Sergey Kanovich, founder of the Šeduva Jewish Memorial Fund, said the Lost Shtetl Museum will employ advanced technologies to teach visitors the history and culture of Šeduva and similar Litvak shtetls. It is expected to serve as an educational and cultural center.

“Visiting the Lost Shtetl will be a history lesson which will allow national and international visitors to learn about the lost Litvak shtetl history and culture,” he said.

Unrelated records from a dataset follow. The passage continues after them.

-- ==== Sys2Proof/Syntax.lean ====
section
/-! DEFINITION. The commands of the device: one constructor for each row of the table of operations and events
(spec/opcode_table.json), with the operands that the row's rule names. An operand that the spec leaves to the world outside
the device's rules (what a decoder found, what a pin did, what a partner answered) is an operand of the event. -/

namespace Sys2Proof

/-- The requester of a Pattern Book request: the path it arrives on (R467), its role (0 none, 1 operator, 2 admin, 3 vendor)
and its world (R466). -/
structure Who where
  path : Nat
  role : Nat
  secure : Bool
  deriving DecidableEq, Repr

/-- MetaValue of a CXL.mem request (R48). -/
inductive MetaVal where
  | a
  | s
  | i
  deriving DecidableEq, Repr

/-- Answer of a host to a back-invalidation (R48). -/
inductive BiResp where
  | i
  | s
  | e
  deriving DecidableEq, Repr

/-- What the residue check of an instruction found (R157): it passed, it passed on the one re-run, or it failed twice. -/
inductive ResChk where
  | pass
  | retried
  | failed
  deriving DecidableEq, Repr

/-- What SEC-DED found in the local store words an instruction reads (R152). -/
inductive LsChk where
  | ok
  | corrected
  | uncorrectable
  deriving DecidableEq, Repr

/-- The core that issues an instruction, with what its residue check and its local store's SEC-DED find. -/
structure CoreCtx where
  core : Nat
  chk : ResChk
  ls : LsChk
  deriving DecidableEq, Repr

/-- A host write to an atomic window slot that covers bytes of REQUEST (R73, Table 04.1): the request word's fields ADDR and
TYPE (the row gives OP), its reserved bits, whether the write covered all of bytes 0 to 7, and the operand words it carries
(none: the slot keeps what an earlier write left there). -/
structure AtwReq where
  ld : Nat
  slot : Nat
  addr : Nat
  type : Nat
  rsvd : Nat
  full : Bool
  op1 : Option Nat
  op2 : Option Nat
  deriving DecidableEq, Repr

/-- A host write to a hint slot that covers bytes of HINT (R123, Tables 05.11 and 05.12). The row gives KIND. -/
structure HintReq where
  ld : Nat
  slot : Nat
  tile : Nat
  count : Nat
  rsvd : Nat
  full : Bool
  hold : Option Nat
  deriving DecidableEq, Repr

/-- One pace loop's reading at the end of a window (R31, R35): its pace, or a count that calibration does not allow. -/
inductive LoopReading where
  | pace (p : Nat)
  | bad
  deriving DecidableEq, Repr

/-- A host write to a job slot that covers bytes of SUBMIT (R201): its address field, its reserved bits, and whether it covered
all of bytes 0 to 7. -/
structure JobReq where
  ld : Nat
  slot : Nat
  addr : Nat
  rsvd : Nat
  full : Bool
  deriving DecidableEq, Repr

/-- A tile descriptor of a convert job: the job and the descriptor's index in its list (R142), and whether a lane's residue
check failed while it ran (R146). -/
structure DescRef where
  job : Nat
  index : Nat
  residueFailed : Bool
  deriving DecidableEq, Repr

/-- A CXL mailbox request: the logical device whose mailbox carries it. -/
structure MboxReq where
  ld : Nat
  fm : Bool
  deriving DecidableEq, Repr

/-- A shaper record as a SET object carries it (Table 16.2). -/
structure ShaperArg where
  mode : Bool
  reset : Bool
  rsvd : Nat
  cir : Nat
  pir : Nat
  cbs : Nat
  pbs : Nat
  deriving DecidableEq, Repr

/-- What reading a DRAM line found (R253, R257, R258, R394). -/
inductive EccOutcome where
  | clean
  | corrected (nibble : Nat)
  | rereadOk
  | uncorrectable (otherHalfOk : Bool)
  deriving DecidableEq, Repr


/-- A message of a management carrier (R469, R481, R482): carrier 0 management Ethernet, 1 MCTP, 2 a mailbox; the source address,
endpoint ID or logical device; and the bytes of the message. -/
structure TackIn where
  carrier : Nat
  src : Nat
  bytes : List Byte
  deriving DecidableEq, Repr

/-- Who sent an SPDM request (R427): a logical device on its mailbox, or an MCTP endpoint. -/
structure SpdmReq where
  mbox : Bool
  src : Nat
  deriving DecidableEq, Repr

/-- What a canary step found (R407, R408): the step that did not match its expected content or TCRC (0 none, 2 the check of TCRC,
3 the conversion), and whether the repeat of the step did not match either. -/
structure CanaryOutcome where
  failed : Nat
  again : Bool
  deriving DecidableEq, Repr

/-- A DRAM channel as boot step 4 finds it (R245 to R248): its capacity in GiB (0 absent), DRAM_ORG, speed grade, temperature, training
margin, whether it trained, and whether it is retained (R512). -/
structure DramFind where
  cap : Nat
  org : Nat
  grade : Nat
  temp : Int
  margin : Nat
  trained : Bool
  retained : Bool
  deriving DecidableEq, Repr

/-- A flash channel as boot step 4 finds it (R275, R276): present, trained, its targets in service and the raw capacity of each. -/
structure FlashFind where
  present : Bool
  trained : Bool
  targets : Nat
  targetGib : Nat
  deriving DecidableEq, Repr

/-- What the boot step that ends found in the world outside the rules (Table 24.3): the channels (step 4), whether the retained far maps
pass their check (step 5), tiles whose tag entry fails CHK and panels whose self-test fails (step 6). -/
structure BootReport where
  dram : List DramFind
  flash : List FlashFind
  mapsOk : Bool
  badTags : List Nat
  panelFails : List Nat
  deriving DecidableEq, Repr

/-- Instructions of the TAP (R443, R534): the four of IEEE 1149.1 that work in every state, and any other, by its code. -/
inductive JtagInstr where
  | bypass
  | idcode
  | samplePreload
  | extest
  | other (code : Nat)
  deriving DecidableEq, Repr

“Lifestyle, customs, religion, social, professional, and family life of Šeduva Jews will serve a center point of the Museum exhibition,” he said. Visitors to museum will learn “the tragedy of Šeduva Jewish history which in the early days of World War II ended in three pits near the shtetl.”

Generations and Destinies

An exhibition of painting called Generations and Destinies opens at the Tolerance Center of the Vilna Gaon State Jewish Museum at 5:30 P.M. on February 13, 2017. The exhibit will run until May 21.

The exhibit is dedicated to the 100th birthday of Algirdas Savickis (1917-1943) and includes works by several generations of artists, including interwar Lithuanian diplomat and writer Jurgis Savickis, his sons Algirdas and Augustinas, his grandson Raimondas Savickas and his great-granddaughter Ramunė Savikaitė-Meškėlienė.

The opening is free to the public and the Tolerance Center is located at Naugarduko street no. 10/2 in Vilnius.